Scientists at Rockefeller University conducted an immunological study of blood plasma samples from 149 people who have recovered from COVID-19. After attacking those cells with a sample of the virus, they found that in 33 percent of donor samples, “the neutralizing activity of plasma was below detectable levels.” They concluded from this observation, “It’s possible that for many in this group, their immune system’s first line of defense had resolved the infection quickly, before the antibody-producing cells were called in.”

If this is true, the number of people who already have the virus could be up to one-third greater, thereby dropping the lethality of this virus even further. Furthermore, a large percent of the rest of the population might already have immunity from previous coronaviruses, as a recent study from Singapore suggests.

Defenders of lockdowns can move the goal posts all they want, but had they been truthful about the IFR from day one, nobody would ever have gone along with the lockdowns, even if they could somehow work. The failure of government to be honest about the true likelihood of dying from the virus also caused many people to panic and not get treated for life-threatening illnesses.

Shockingly, even though Stanford and other international institutions showed early on how low the fatality rate is, our government continued – and still continues – to drive panic that is killing more people. From day one of the lockdowns in mid-March, the University of Oxford Centre for Evidence-Based Medicine pegged the IFR at somewhere between 0.1% and 0.36%. How many of you heard of the Imperial College of London as opposed to Oxford before this crisis? Still, our government chose to go with the Imperial College model, which led it to needlessly free up hospital space by sending sick patients into nursing homes. This caused the majority of deaths from the virus.

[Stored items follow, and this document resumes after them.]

/-- P_s of two values, with the special cases of R105. -/
def slicedProduct (f : Fmt) (s : Nat) (tri : Bool) (a b : FVal) : FVal × BitVec 6 :=
  match a, b with
  | .fin n1 m1 e1, .fin n2 m2 e2 =>
    if m1 = 0 ∨ m2 = 0 then (.fin (n1 != n2) 0 0, 0#6)
    else
      let (ma, xa) := sliced f s m1 e1
      let (mb, xb) := sliced f s m2 e2
      (.fin (n1 != n2) (sliceSum s tri ma mb) (xa + xb), 0#6)
  | _, _ => mulV a b

end Sys2Proof.Machine
end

Yet our own National Institutes of Health just announced that it will not finish its study of the fatality rate until early 2022! We need the proper information to tailor our strategy so that those who are truly vulnerable are shielded. As one article from a British epidemiologist recently published in the British Journal of Medicine presciently observed, “Such targeted approaches would, however, require a shift away from the notion that we are all seriously threatened by the disease, which has led to levels of personal fear being strikingly mismatched to objective risk of death. Instead, the aim should be to communicate realistic levels of risk as they apply to different groups, not to reassure or frighten but to allow informed personal decisions in a setting of necessary uncertainty.”